Obama uses gunboat diplomacy with North Korea -- and China

After the North Korean attack on a South Korean island, Obama sends an aircraft carrier to the Yellow Sea -- irritating China, which may be the point. Beijing needs to rein in its wily ally.

President Obama made a clever strategic move after a North Korean rocket attack killed two civilians and two soldiers Tuesday in South Korea. He decided to respond with a naval surge – directed not only at North Korea but also at its closest ally, China.

The president ordered an aircraft carrier strike force into the Yellow Sea, off the western shore of North Korea – the scene of the North’s barrage on a South Korean island. But this is also an area that Beijing vigorously claims as its own watery turf.

By sending in the USS George Washington carrier to conduct joint exercises with South Korea, Mr. Obama is risking an eyeball-to-eyeball confrontation with China. In recent months, top Chinese military officials have warned the United States not to send ships or planes into the Yellow Sea. They have even promised financial retribution.

China “won’t stand” for such US naval provocation, wrote Maj. Gen. Luo Yuan of the People’s Liberation Army in an August editorial. “Imagine what the consequences will be if China’s biggest debtor nation [the US] challenges its creditor nation,” he stated.

Indeed, any threat by China to sell off some $750 billion in US debt that it holds cannot be taken lightly. The US economy would nose-dive if the Chinese stopped recycling their export earnings into US Treasuries.

But for Obama, the risk of another Korean War and, more important, North Korea’s export of nuclear material and know-how to the Middle East, may be seen as an even bigger risk.

After this latest attack on South Korea by the erratic regime of Kim Jong-il, the US was forced to use old-fashioned gunboat diplomacy and send a message to China that it must finally rein in its wily ally and neighbor.

Washington really has no other options for changing Pyongyang’s behavior than to force China to act. In the past, Beijing has indeed temporarily cut off vital fuel supplies to North Korea after violent attacks on the South. But lately China prefers to be silent, notably after the sinking of a South Korean ship last March that killed 46 sailors.

Even as the US and China struggle over what to do with North Korea, there is a larger issue at stake: Will the big-power contests of the 21st century be shaped by a nation’s economic clout or by the traditional means of the past – military might?

To be sure, China is rapidly building up its navy to thwart the still-powerful US Navy in Asia. It will soon have missiles to knock out American ships. And its ships have recently bullied a few other Asian nations.

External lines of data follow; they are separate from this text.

-- ==== Sys2Proof/Machine/Ops.lean ====
section
/-! DEFINITION. The named operations over registers and memory that instructions share: the register accessors (R13),
the segment controller (R46 to R60), the end of an instruction (R85, R86), the one trap entry (R117) and the boot
helpers. -/

namespace Sys2Proof.Machine

/-! ### Lists of index and value, in canonical form -/

/-- The value at index `k`: what the list gives it, and `d` where the list gives nothing. -/
def sparseGet {α : Type} (d : α) : List (Nat × α) → Nat → α
  | [], _ => d
  | (j, v) :: m, k => if j = k then v else sparseGet d m k

/-- Makes `v` the value at index `k`. An entry equal to `d` is not kept, so that equal contents are equal lists. -/
def sparseSet {α : Type} [DecidableEq α] (d : α) (m : List (Nat × α)) (k : Nat) (v : α) : List (Nat × α) :=
  m.filter (fun p => decide (p.1 < k)) ++ (if v = d then [] else [(k, v)]) ++ m.filter (fun p => decide (k < p.1))

/-- The entries at indexes below `n`. -/
def sparseBelow {α : Type} (n : Nat) (m : List (Nat × α)) : List (Nat × α) := m.filter (fun p => decide (p.1 < n))

/-- The entries at index `n` and above. -/
def sparseFrom {α : Type} (n : Nat) (m : List (Nat × α)) : List (Nat × α) := m.filter (fun p => decide (n ≤ p.1))

/-- The canonical form: indexes strictly rising, no entry equal to `d`. -/
def sparseWf {α : Type} [DecidableEq α] (d : α) (m : List (Nat × α)) : Bool :=
  decide (m.Pairwise (fun p q => p.1 < q.1)) && m.all (fun p => decide (p.2 ≠ d))

/-- The canonical form of memory: the slots in it, and each slot's words. -/
def Memory.wf (m : Memory) : Bool :=
  sparseWf Slot.empty m && m.all (fun p => sparseWf (0 : Word) p.2.words)

/-! ### Registers -/

/-- `x[i]` (R13). -/
def RegFile.get (f : RegFile) : Reg → Word
  | .r0 => f.x0
  | .r1 => f.x1
  | .r2 => f.x2
  | .r3 => f.x3
  | .r4 => f.x4
  | .r5 => f.x5
  | .r6 => f.x6
  | .r7 => f.x7

/-- `x[i] <- v` (R13). No register is hardwired (R18). -/
def RegFile.set (f : RegFile) (r : Reg) (v : Word) : RegFile :=
  match r with
  | .r0 => { f with x0 := v }
  | .r1 => { f with x1 := v }
  | .r2 => { f with x2 := v }
  | .r3 => { f with x3 := v }
  | .r4 => { f with x4 := v }
  | .r5 => { f with x5 := v }
  | .r6 => { f with x6 := v }
  | .r7 => { f with x7 := v }

/-- `x[r]` in the state (R13). -/
def State.reg (s : State) (r : Reg) : Word := s.regs.get r

/-- `x[r] <- v` in the state (R13). -/
def State.setReg (s : State) (r : Reg) (v : Word) : State := { s with regs := s.regs.set r v }

/-! ### Slots -/

/-- `cap(s)`: the words a slot stores (R29). -/
def capacity (cfg : Config) (id : Nat) : Nat := if id = 0 then cfg.seg0Cap else cfg.segCap

/-- The slot of an identifier. -/
def State.slot (s : State) (id : Nat) : Slot := sparseGet Slot.empty s.mem id

/-- Replaces the slot of an identifier. -/
def State.setSlot (s : State) (id : Nat) (x : Slot) : State := { s with mem := sparseSet Slot.empty s.mem id x }

/-- `live[id]` (R30). -/
def State.live (s : State) (id : Nat) : Bool := (s.slot id).live

/-- `len[id]` (R30). -/
def State.len (s : State) (id : Nat) : Nat := (s.slot id).len

/-- The word a slot stores at an index. -/
def Slot.word (x : Slot) (i : Nat) : Word := sparseGet 0 x.words i

/-- `words[id][i]` (R29): the model's read of one unit of memory. -/
def State.word (s : State) (id i : Nat) : Word := (s.slot id).word i

/-- A slot with the word at one index replaced. -/
def Slot.setWord (x : Slot) (i : Nat) (v : Word) : Slot := { x with words := sparseSet 0 x.words i v }

/-- `words[id][i] <- v`. -/
def State.setWord (s : State) (id i : Nat) (v : Word) : State := s.setSlot id ((s.slot id).setWord i v)

/-! ### The segment controller -/

/-- The check of a data access: the identifier is a slot's, the segment is live, the index is inside it (R52). -/
def State.validAccess (s : State) (id idx : Word) : Bool :=
  decide (id.toNat < s.cfg.nseg) && s.live id.toNat && decide (idx.toNat < s.len id.toNat)

/-- `MemRead(s, i)` (R53). -/
def memRead (s : State) (id idx : Word) : Except Cause Word :=
  if s.validAccess id idx then .ok (s.word id.toNat idx.toNat) else .error .dataAddress

/-- `MemWrite(s, i, v)` (R54). -/
def memWrite (s : State) (id idx v : Word) : Except Cause State :=
  if s.validAccess id idx then .ok (s.setWord id.toNat idx.toNat v) else .error .dataAddress

/-- `Fetch()`: the word at the pc in segment 0 (R55). Only the bound is tested. -/
def fetch (s : State) : Except Cause Word :=
  if s.pc.toNat < s.len 0 then .ok (s.word 0 s.pc.toNat) else .error .fetchAddress

/-- The identifier the next `Map` binds: the top of the pool, else a fresh one, else none (R56). -/
def State.mapTarget (s : State) : Option Nat :=
  match s.pool with
  | id :: _ => some id
  | [] => if s.nextFree < s.cfg.nseg then some s.nextFree else none

/-- A slot made live with `n` words, each 0; words at index `n` and above stay as they were (R56). -/
def Slot.mapped (x : Slot) (n : Nat) : Slot := { live := true, len := n, words := sparseFrom n x.words }

/-- `Map(n)` (R56): both checks come before any change. Answers the identifier and the state with it bound. -/
def mapSegment (s : State) (n : Nat) : Except Cause (Nat × State) :=
  match s.mapTarget with
  | none => .error .allocation
  | some id =>
    if capacity s.cfg id < n then .error .allocation
    else .ok (id, { s.setSlot id ((s.slot id).mapped n) with
      nextFree := if s.pool.isEmpty then s.nextFree + 1 else s.nextFree
      pool := s.pool.tail })

/-- `Unmap(s)` (R57): the length and the words are left as they are. -/
def unmapSegment (s : State) (id : Nat) : Except Cause State :=
  if s.nextFree ≤ id then .error .unmapOutOfRange
  else if id = 0 then .error .unmapZero
  else if s.live id = false then .error .unmapNotLive
  else .ok { s.setSlot id { s.slot id with live := false } with pool := id :: s.pool }

/-- Slot 0 after the copy of `src` into it: `src`'s length and its words below that length; words at that length and
above stay as they were (R58). -/
def Slot.installed (dst src : Slot) : Slot :=
  { dst with len := src.len, words := sparseBelow src.len src.words ++ sparseFrom src.len dst.words }

/-- `Install(s)` (R58). -/
def installSegment (s : State) (id : Nat) : Except Cause State :=
  if id = 0 then .ok s
  else if s.cfg.nseg ≤ id ∨ s.live id = false then .error .programSource
  else .ok (s.setSlot 0 ((s.slot 0).installed (s.slot id)))

/-! ### The end of an instruction -/

/-- What every completed instruction leaves behind: the new pc, LAST_OP and LAST_VALID (R39, R85, R86;
notes/assumptions/12.md). -/
def State.complete (s : State) (op : BitVec 4) (pc' : Word) : State :=
  { s with pc := pc', lastOp := op, lastValid := true }

/-- Completion with the ordinary advance of the pc, modulo 2^32 (R26, R86). -/
def State.advance (s : State) (op : BitVec 4) : State := s.complete op (s.pc + 1)

/-! ### Taking a fault -/

/-- Trap entry (R117): the state, the cause and the fetched word are recorded, a wait ends, nothing else changes. The
hardware saves no pc, has no vector and runs no handler, and no instruction returns from a fault (R119). -/
def trapEntry (c : Cause) (w : Word) (s : State) : State :=
  { s with run := .faulted, cause := c, faultWord := w, inWait := false }

/-- The word at the pc, 0 where there is none. While an instruction executes this is the word it was fetched as: the pc
still holds its index (R24) and nothing has been written (R118). DEDUCED (notes/assumptions/7.md). -/
def State.fetchedWord (s : State) : Word :=
  match fetch s with
  | .ok w => w
  | .error _ => 0

/-- `raise Fault(c)` (R15): trap entry with the word the instruction was fetched as. -/
def raiseFault (c : Cause) (s : State) : State := trapEntry c s.fetchedWord s

/-! ### Placing an instruction for the next fetch -/

/-- The state in which the next step fetches `w`: the word stands at the pc in segment 0, segment 0 is live and reaches
past it, and the unit is RUNNING. It stands for a program load and START (R138, R124; notes/assumptions/5.md). -/
def State.placeAtPc (s : State) (w : Word) : State :=
  let x := (s.slot 0).setWord s.pc.toNat w
  { s.setSlot 0 { x with live := true, len := max x.len (s.pc.toNat + 1) } with run := .running }

end Sys2Proof.Machine
end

But China is also wielding the market power of its 1.3 billion people and its strong export industries to win friends and to badger adversaries. It has used big investments, trade deals, and massive purchases in strategic ways. And in a recent territorial dispute with Japan, Beijing even cut off exports of so-called rare earth minerals needed for Japanese high-tech industries.

China feels even stronger now as the US economy remains dormant with American consumers less dominant as buyers of other nations’ exports. The Chinese economy recently surpassed Japan’s and is second in size to America’s. And it watches with anticipation as Obama tries to cut the US military budget.

Obama’s big-stick move against China may end up only highlighting the fact that US is losing its ability to wage “dollar diplomacy,” or the use of its big economy to shape global trends. Obama’s hesitation to punish China for its flagrant currency manipulation, for example, reveals the weak hand of the US to fend off China’s hold on the American economy.

The North Korean crisis could end up being a defining moment for China and the US. The two nations are in a contest for power and influence, with each one not yet quite sure whether guns or money will rule the future.

As they have done during previous crises, leaders on both sides need to hold lengthy private talks and come up with a way to avoid either a military or financial confrontation. Both giants have too much to gain by cooperating rather than competing.

And they can’t let North Korea ruin what could be a productive partnership.